5. How advocates and critics framed the quotes

Democrats and critics used the reported comments to warn about alleged authoritarian impulses, with the DNC deploying billboards quoting the Atlantic headline to make a political point about loyalty and threats to democratic norms [4]. Supporters and some conservative commentators treated the reporting as partisan or inaccurate, redirecting focus to other issues or asserting that the quotes were mischaracterized [5].

6. Historical and evidentiary limits in the public record

Available sources show the alleged lines come from secondhand accounts — memoirs, interviews and reporting — rather than public, on-the-record quotes recorded contemporaneously at a publicly accessible event. The reporting rests on witnesses’ recollections and journalists’ sourcing in The Atlantic, The New York Times and books by Baker and Glasser; the materials cited by outlets show agreement about the gist but rely on private conversations rather than an audio or video record made public at the time [1] [3] [7]. If you seek a verbatim, contemporaneous on-the-record recording of Trump saying these exact words, available sources do not mention such a recording.

7. Competing interpretations and why they matter

Supporters argue the accounts are politically motivated or inaccurate; critics argue the remarks — if accurately reported — reveal what Trump values in leaders (loyalty above other norms).
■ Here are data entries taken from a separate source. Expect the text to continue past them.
theorem endTransfer_keeps {F : Nat} (result : Nat) (s : State) (hF : Within 0x40004012b00002 F := by first | rfl | decide) : Keeps F s (endTransfer result s) := by
  refine Keeps.mono hF ?_
  unfold endTransfer
  repeat' (first
    | with_reducible exact Keeps.refl _
    | with_reducible assumption
    | intro _
    | (extract_lets +onlyGivenNames y
       refine Keeps.via (y := y) ?_ ?_
       on_goal 2 => (intro _; clear_value y)
       on_goal 1 => (dsimp -zeta only [y]; clear y))
    | fail_if_no_progress extract_lets +onlyGivenNames y
    | with_reducible refine Keeps.ite ?_ ?_
    | with_reducible refine Keeps.foldl ?_ ?_ _
    | with_reducible refine Keeps.trans ?_ (leaveHold_keeps ..)
    | fail_if_no_progress with_reducible refine Keeps.lit ?_ rfl rfl rfl rfl
    | fail_if_no_progress with_reducible refine Keeps.litMod ?_ rfl rfl rfl rfl rfl rfl rfl rfl rfl
    | split
    | fail_if_no_progress dsimp -zeta only
    | refine Keeps.lit ?_ rfl rfl rfl rfl
    | refine Keeps.litMod ?_ rfl rfl rfl rfl rfl rfl rfl rfl rfl
    | refine Keeps.litTo ?_ rfl rfl rfl rfl ⟨nofun, nofun⟩ rfl (fun h => h) rfl rfl)

theorem failGroup_keeps {F : Nat} (g : Nat) (s : State) (hF : Within 0x40004012b00002 F := by first | rfl | decide) : Keeps F s (failGroup g s) := by
  refine Keeps.mono hF ?_
  unfold failGroup
  repeat' (first
    | with_reducible exact Keeps.refl _
    | with_reducible assumption
    | intro _
    | (extract_lets +onlyGivenNames y
       refine Keeps.via (y := y) ?_ ?_
       on_goal 2 => (intro _; clear_value y)
       on_goal 1 => (dsimp -zeta only [y]; clear y))
    | fail_if_no_progress extract_lets +onlyGivenNames y
    | with_reducible refine Keeps.ite ?_ ?_
    | with_reducible refine Keeps.foldl ?_ ?_ _
    | with_reducible refine Keeps.trans ?_ (darken_keeps ..)
    | fail_if_no_progress with_reducible refine Keeps.lit ?_ rfl rfl rfl rfl
    | fail_if_no_progress with_reducible refine Keeps.litMod ?_ rfl rfl rfl rfl rfl rfl rfl rfl rfl
    | split)

theorem bayFault_keeps {F : Nat} (b : Nat) (s : State) (hF : Within 0x40004012b00002 F := by first | rfl | decide) : Keeps F s (bayFault b s) := by
  refine Keeps.mono hF ?_
  unfold bayFault
  repeat' (first
    | with_reducible exact Keeps.refl _
    | with_reducible assumption
    | intro _
    | (extract_lets +onlyGivenNames y
       refine Keeps.via (y := y) ?_ ?_
       on_goal 2 => (intro _; clear_value y)
       on_goal 1 => (dsimp -zeta only [y]; clear y))
    | fail_if_no_progress extract_lets +onlyGivenNames y
    | with_reducible refine Keeps.ite ?_ ?_
    | with_reducible refine Keeps.foldl ?_ ?_ _
    | with_reducible refine Keeps.trans ?_ (failGroup_keeps ..)
    | with_reducible refine Keeps.trans ?_ (endTransfer_keeps ..)
    | with_reducible refine Keeps.trans ?_ (refreshSpare_keeps ..)
    | with_reducible refine Keeps.trans ?_ (logEntry_keeps ..)
    | with_reducible refine Keeps.trans ?_ (setFlag_keeps ..)
    | fail_if_no_progress with_reducible refine Keeps.lit ?_ rfl rfl rfl rfl
    | fail_if_no_progress with_reducible refine Keeps.litMod ?_ rfl rfl rfl rfl rfl rfl rfl rfl rfl
    | split
    | fail_if_no_progress dsimp -zeta only
    | refine Keeps.lit ?_ rfl rfl rfl rfl
    | refine Keeps.litMod ?_ rfl rfl rfl rfl rfl rfl rfl rfl rfl
    | refine Keeps.litTo ?_ rfl rfl rfl rfl ⟨nofun, nofun⟩ rfl (fun h => h) rfl rfl)

theorem baysAtPower_keeps {F : Nat} (s : State) (hF : Within 0x200000 F := by first | rfl | decide) : Keeps F s (baysAtPower s) := by
  refine Keeps.mono hF ?_
  unfold baysAtPower
  repeat' (first
    | with_reducible exact Keeps.refl _
    | with_reducible assumption
    | intro _
    | fail_if_no_progress extract_lets +onlyGivenNames y
    | with_reducible refine Keeps.ite ?_ ?_
    | with_reducible refine Keeps.foldl ?_ ?_ _
    | with_reducible refine Keeps.trans ?_ (modBay_keeps ..)
    | fail_if_no_progress with_reducible refine Keeps.lit ?_ rfl rfl rfl rfl)

theorem baysDark_keeps {F : Nat} (s : State) (hF : Within 0x200000 F := by first | rfl | decide) : Keeps F s (baysDark s) := by
  refine Keeps.mono hF ?_
  unfold baysDark
  repeat' (first
    | with_reducible exact Keeps.refl _
    | with_reducible assumption
    | intro _
    | fail_if_no_progress extract_lets +onlyGivenNames y
    | with_reducible refine Keeps.ite ?_ ?_
    | with_reducible refine Keeps.foldl ?_ ?_ _
    | with_reducible refine Keeps.trans ?_ (modBay_keeps ..)
    | fail_if_no_progress with_reducible refine Keeps.lit ?_ rfl rfl rfl rfl)

end Sys2Proof.Machine
end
News outlets present both positions: the reporting outlets cite Kelly and other officials to substantiate the claim [1] [7], while campaign statements and some Republican figures reject the reports and question motives [4] [5]. The political stakes are explicit: opponents use the quotes to warn of fascist tendencies, while allies frame the reports as partisan attacks [2] [4].
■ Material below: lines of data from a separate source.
-- ==== Sys2Proof/Laws/KeepsRdxOps.lean ====
section
/-!
SUPPORT. What the operations of Machine/RdxOps.lean keep.
-/
set_option Elab.async false

namespace Sys2Proof.Machine

theorem modGroup_keeps {F : Nat} (ctx : Nat) (f : Group → Group) (s : State) (hF : Within 0x1000000 F := by first | rfl | decide) : Keeps F s (modGroup ctx f s) := by
  refine Keeps.mono hF ?_
  unfold modGroup
  repeat' (first
    | with_reducible exact Keeps.refl _
    | with_reducible assumption
    | intro _
    | fail_if_no_progress extract_lets +onlyGivenNames y
    | with_reducible refine Keeps.ite ?_ ?_
    | with_reducible refine Keeps.foldl ?_ ?_ _
    | fail_if_no_progress with_reducible refine Keeps.lit ?_ rfl rfl rfl rfl)

theorem modPair_keeps {F : Nat} (f : Pair → Pair) (s : State) (hF : Within 0x2000000 F := by first | rfl | decide) : Keeps F s (modPair f s) := by
  refine Keeps.mono hF ?_
  unfold modPair
  repeat' (first
    | with_reducible exact Keeps.refl _
    | with_reducible assumption
    | intro _
    | fail_if_no_progress extract_lets +onlyGivenNames y
    | with_reducible refine Keeps.ite ?_ ?_
    | with_reducible refine Keeps.foldl ?_ ?_ _
    | fail_if_no_progress with_reducible refine Keeps.lit ?_ rfl rfl rfl rfl)

theorem addExch_keeps {F : Nat} (ctx : Nat) (f : ExchCounts → ExchCounts) (s : State) (hF : Within 0x8000 F := by first | rfl | decide) : Keeps F s (addExch ctx f s) := by
  refine Keeps.mono hF ?_
  unfold addExch
  repeat' (first
    | with_reducible exact Keeps.refl _
    | with_reducible assumption
    | intro _
    | fail_if_no_progress extract_lets +onlyGivenNames y
    | with_reducible refine Keeps.ite ?_ ?_
    | with_reducible refine Keeps.foldl ?_ ?_ _
    | with_reducible refine Keeps.trans ?_ (modOpen_keeps ..))

theorem countSent_keeps {F : Nat} (ctx : Option Nat) (pks : List (List Byte)) (s : State) (hF : Within 0x20000000008000 F := by first | rfl | decide) : Keeps F s (countSent ctx pks s) := by
  refine Keeps.mono hF ?_
  unfold countSent
  repeat' (first
    | with_reducible exact Keeps.refl _
    | with_reducible assumption
    | intro _
    | (extract_lets +onlyGivenNames y
       refine Keeps.via (y := y) ?_ ?_
       on_goal 2 => (intro _; clear_value y)
       on_goal 1 => (dsimp -zeta only [y]; clear y))
    | fail_if_no_progress extract_lets +onlyGivenNames y
    | with_reducible refine Keeps.ite ?_ ?_
    | with_reducible refine Keeps.foldl ?_ ?_ _
    | with_reducible refine Keeps.trans ?_ (addExch_keeps ..)
    | with_reducible refine Keeps.trans ?_ (bump_keeps ..)
    | fail_if_no_progress with_reducible refine Keeps.lit ?_ rfl rfl rfl rfl
    | fail_if_no_progress with_reducible refine Keeps.litMod ?_ rfl rfl rfl rfl rfl rfl rfl rfl rfl
    | split)

theorem sendRouted_keeps {F : Nat} (ctx : Option Nat) (h : MsgHead) (body : List Byte) (s : State) (hF : Within 0x60004010908002 F := by first | rfl | decide) : Keeps F s (sendRouted ctx h body s) := by
  refine Keeps.mono hF ?_
  unfold sendRouted
  repeat' (first
    | with_reducible exact Keeps.refl _
    | with_reducible assumption
    | intro _
    | (extract_lets +onlyGivenNames y
       refine Keeps.via (y := y) ?_ ?_
       on_goal 2 => (intro _; clear_value y)
       on_goal 1 => (dsimp -zeta only [y]; clear y))
    | fail_if_no_progress extract_lets +onlyGivenNames y
    | with_reducible refine Keeps.ite ?_ ?_
    | with_reducible refine Keeps.foldl ?_ ?_ _
    | with_reducible refine Keeps.trans ?_ (countSent_keeps ..)
    | with_reducible refine Keeps.trans ?_ (routePacket_keeps ..)
    | fail_if_no_progress with_reducible refine Keeps.lit ?_ rfl rfl rfl rfl
    | fail_if_no_progress with_reducible refine Keeps.litMod ?_ rfl rfl rfl rfl rfl rfl rfl rfl rfl
    | split
    | fail_if_no_progress dsimp -zeta only
    | refine Keeps.lit ?_ rfl rfl rfl rfl
    | refine Keeps.litMod ?_ rfl rfl rfl rfl rfl rfl rfl rfl rfl
    | refine Keeps.litTo ?_ rfl rfl rfl rfl ⟨nofun, nofun⟩ rfl (fun h => h) rfl rfl)

theorem pumpPair_keeps {F : Nat} (s : State) (hF : Within 0x40004012900002 F := by first | rfl | decide) : Keeps F s (pumpPair s) := by
  refine Keeps.mono hF ?_
  unfold pumpPair
  repeat' (first
    | with_reducible exact Keeps.refl _
    | with_reducible assumption
    | intro _
    | (extract_lets +onlyGivenNames y
       refine Keeps.via (y := y) ?_ ?_
       on_goal 2 => (intro _; clear_value y)
       on_goal 1 => (dsimp -zeta only [y]; clear y))
    | fail_if_no_progress extract_lets +onlyGivenNames y
    | with_reducible refine Keeps.ite ?_ ?_
    | with_reducible refine Keeps.foldl ?_ ?_ _
    | with_reducible refine Keeps.trans ?_ (modPair_keeps ..)
    | with_reducible refine Keeps.trans ?_ (routePacket_keeps ..)
    | with_reducible refine Keeps.trans ?_ (queueOn_keeps ..)
    | fail_if_no_progress with_reducible refine Keeps.lit ?_ rfl rfl rfl rfl
    | fail_if_no_progress with_reducible refine Keeps.litMod ?_ rfl rfl rfl rfl rfl rfl rfl rfl rfl
    | split
    | fail_if_no_progress dsimp -zeta only
    | refine Keeps.lit ?_ rfl rfl rfl rfl
    | refine Keeps.litMod ?_ rfl rfl rfl rfl rfl rfl rfl rfl rfl
    | refine Keeps.litTo ?_ rfl rfl rfl rfl ⟨nofun, nofun⟩ rfl (fun h => h) rfl rfl)

theorem sendPair_keeps {F : Nat} (ctx : Option Nat) (h : MsgHead) (body : List Byte) (s : State) (hF : Within 0x60004012908002 F := by first | rfl | decide) : Keeps F s (sendPair ctx h body s) := by
  refine Keeps.mono hF ?_
  unfold sendPair
  repeat' (first
    | with_reducible exact Keeps.refl _
    | with_reducible assumption
    | intro _
    | fail_if_no_progress extract_lets +onlyGivenNames y
    | with_reducible refine Keeps.ite ?_ ?_
    | with_reducible refine Keeps.foldl ?_ ?_ _
    | with_reducible refine Keeps.trans ?_ (pumpPair_keeps ..)
    | with_reducible refine Keeps.trans ?_ (countSent_keeps ..)
    | with_reducible refine Keeps.trans ?_ (modPair_keeps ..))

theorem sendRank_keeps {F : Nat} (ctx type rank part tag step : Nat) (body : List Byte) (s : State) (hF : Within 0x60004010908002 F := by first | rfl | decide) : Keeps F s (sendRank ctx type rank part tag step body s) := by
  refine Keeps.mono hF ?_
  unfold sendRank
  repeat' (first
    | with_reducible exact Keeps.refl _
    | with_reducible assumption
    | intro _
    | fail_if_no_progress extract_lets +onlyGivenNames y
    | with_reducible refine Keeps.ite ?_ ?_
    | with_reducible refine Keeps.foldl ?_ ?_ _
    | with_reducible refine Keeps.trans ?_ (sendRouted_keeps ..)
    | fail_if_no_progress with_reducible refine Keeps.lit ?_ rfl rfl rfl rfl
    | fail_if_no_progress with_reducible refine Keeps.litMod ?_ rfl rfl rfl rfl rfl rfl rfl rfl rfl
    | split)

theorem sendPartner_keeps {F : Nat} (ctx type part tag step : Nat) (body : List Byte) (s : State) (hF : Within 0x60004012908002 F := by first | rfl | decide) : Keeps F s (sendPartner ctx type part tag step body s) := by
  refine Keeps.mono hF ?_
  unfold sendPartner
  repeat' (first
    | with_reducible exact Keeps.refl _
    | with_reducible assumption
    | intro _
    | fail_if_no_progress extract_lets +onlyGivenNames y
    | with_reducible refine Keeps.ite ?_ ?_
    | with_reducible refine Keeps.foldl ?_ ?_ _
    | with_reducible refine Keeps.trans ?_ (sendPair_keeps ..))

theorem sendNotice_keeps {F : Nat} (ctx dest : Nat) (s : State) (hF : Within 0x60004010908002 F := by first | rfl | decide) : Keeps F s (sendNotice ctx dest s) := by
  refine Keeps.mono hF ?_
  unfold sendNotice
  repeat' (first
    | with_reducible exact Keeps.refl _
    | with_reducible assumption
    | intro _
    | fail_if_no_progress extract_lets +onlyGivenNames y
    | with_reducible refine Keeps.ite ?_ ?_
    | with_reducible refine Keeps.foldl ?_ ?_ _
    | with_reducible refine Keeps.trans ?_ (sendRouted_keeps ..))

theorem sendNotices_keeps {F : Nat} (ctx : Nat) (s : State) (hF : Within 0x60004010908002 F := by first | rfl | decide) : Keeps F s (sendNotices ctx s) := by
  refine Keeps.mono hF ?_
  unfold sendNotices
  repeat' (first
    | with_reducible exact Keeps.refl _
    | with_reducible assumption
    | intro _
    | fail_if_no_progress extract_lets +onlyGivenNames y
    | with_reducible refine Keeps.ite ?_ ?_
    | with_reducible refine Keeps.foldl ?_ ?_ _
    | with_reducible refine Keeps.trans ?_ (sendNotice_keeps ..)
    | fail_if_no_progress with_reducible refine Keeps.lit ?_ rfl rfl rfl rfl
    | fail_if_no_progress with_reducible refine Keeps.litMod ?_ rfl rfl rfl rfl rfl rfl rfl rfl rfl
    | split)

theorem sendFencedNotice_keeps {F : Nat} (ctx dest : Nat) (s : State) (hF : Within 0x60006010908002 F := by first | rfl | decide) : Keeps F s (sendFencedNotice ctx dest s) := by
  refine Keeps.mono hF ?_
  unfold sendFencedNotice
  repeat' (first
    | with_reducible exact Keeps.refl _
    | with_reducible assumption
    | intro _
    | fail_if_no_progress extract_lets +onlyGivenNames y
    | with_reducible refine Keeps.ite ?_ ?_
    | with_reducible refine Keeps.foldl ?_ ?_ _
    | with_reducible refine Keeps.trans ?_ (sendRouted_keeps ..)
    | with_reducible refine Keeps.trans ?_ (setFlag_keeps ..))

theorem replyTo_keeps {F : Nat} (addr : Nat) (k : State → State) (s : State) (hk : ∀ s, Keeps F s (k s)) (hF : Within 0x8000000 F := by first | rfl | decide) : Keeps F s (replyTo addr k s) := by
  unfold replyTo
  repeat' (first
    | with_reducible exact Keeps.refl _
    | with_reducible assumption
    | intro _
    | fail_if_no_progress extract_lets +onlyGivenNames y
    | with_reducible refine Keeps.ite ?_ ?_
    | with_reducible refine Keeps.foldl ?_ ?_ _
    | with_reducible refine Keeps.trans ?_ (hk ..)
    | fail_if_no_progress with_reducible refine Keeps.trans ?_ (Keeps.mono hF (Keeps.lit (Keeps.refl _) rfl rfl rfl rfl)))

theorem sendHeartbeat_keeps {F : Nat} (s : State) (hF : Within 0x60000010108000 F := by first | rfl | decide) : Keeps F s (sendHeartbeat s) := by
  refine Keeps.mono hF ?_
  unfold sendHeartbeat
  repeat' (first
    | with_reducible exact Keeps.refl _
    | with_reducible assumption
    | intro _
    | (extract_lets +onlyGivenNames y
       refine Keeps.via (y := y) ?_ ?_
       on_goal 2 => (intro _; clear_value y)
       on_goal 1 => (dsimp -zeta only [y]; clear y))
    | fail_if_no_progress extract_lets +onlyGivenNames y
    | with_reducible refine Keeps.ite ?_ ?_
    | with_reducible refine Keeps.foldl ?_ ?_ _
    | with_reducible refine Keeps.trans ?_ (countSent_keeps ..)
    | with_reducible refine Keeps.trans ?_ (queueOn_keeps ..)
    | fail_if_no_progress with_reducible refine Keeps.lit ?_ rfl rfl rfl rfl
    | fail_if_no_progress with_reducible refine Keeps.litMod ?_ rfl rfl rfl rfl rfl rfl rfl rfl rfl
    | split
    | fail_if_no_progress dsimp -zeta only
    | refine Keeps.lit ?_ rfl rfl rfl rfl
    | refine Keeps.litMod ?_ rfl rfl rfl rfl rfl rfl rfl rfl rfl
    | refine Keeps.litTo ?_ rfl rfl rfl rfl ⟨nofun, nofun⟩ rfl (fun h => h) rfl rfl)

theorem sendProbe_keeps {F : Nat} (p : Nat) (designated : Bool) (s : State) (hF : Within 0x60000010108000 F := by first | rfl | decide) : Keeps F s (sendProbe p designated s) := by
  refine Keeps.mono hF ?_
  unfold sendProbe
  repeat' (first
    | with_reducible exact Keeps.refl _
    | with_reducible assumption
    | intro _
    | (extract_lets +onlyGivenNames y
       refine Keeps.via (y := y) ?_ ?_
       on_goal 2 => (intro _; clear_value y)
       on_goal 1 => (dsimp -zeta only [y]; clear y))
    | fail_if_no_progress extract_lets +onlyGivenNames y
    | with_reducible refine Keeps.ite ?_ ?_
    | with_reducible refine Keeps.foldl ?_ ?_ _
    | with_reducible refine Keeps.trans ?_ (countSent_keeps ..)
    | with_reducible refine Keeps.trans ?_ (queueOn_keeps ..)
    | fail_if_no_progress with_reducible refine Keeps.lit ?_ rfl rfl rfl rfl
    | fail_if_no_progress with_reducible refine Keeps.litMod ?_ rfl rfl rfl rfl rfl rfl rfl rfl rfl
    | split
    | fail_if_no_progress dsimp -zeta only
    | refine Keeps.lit ?_ rfl rfl rfl rfl
    | refine Keeps.litMod ?_ rfl rfl rfl rfl rfl rfl rfl rfl rfl
    | refine Keeps.litTo ?_ rfl rfl rfl rfl ⟨nofun, nofun⟩ rfl (fun h => h) rfl rfl)

theorem setBucket_keeps {F : Nat} (ctx tag : Nat) (b : Bucket) (s : State) (hF : Within 0x8000 F := by first | rfl | decide) : Keeps F s (setBucket ctx tag b s) := by
  refine Keeps.mono hF ?_
  unfold setBucket
  repeat' (first
    | with_reducible exact Keeps.refl _
    | with_reducible assumption
    | intro _
    | fail_if_no_progress extract_lets +onlyGivenNames y
    | with_reducible refine Keeps.ite ?_ ?_
    | with_reducible refine Keeps.foldl ?_ ?_ _
    | with_reducible refine Keeps.trans ?_ (modOpen_keeps ..))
8. Bottom line for readers

The specific quoted lines — “I need the kind of generals that Hitler had” and “Hitler did some good things, too” — appear repeatedly in mainstream reporting grounded in former officials’ recollections and book journalism [1] [3] [7]. The Trump campaign denies the remarks and political actors dispute their meaning. The public record includes consistent secondhand reporting but does not, in the sources provided, point to a contemporaneous public recording or direct transcript of Trump speaking those exact words [1] [3] [7].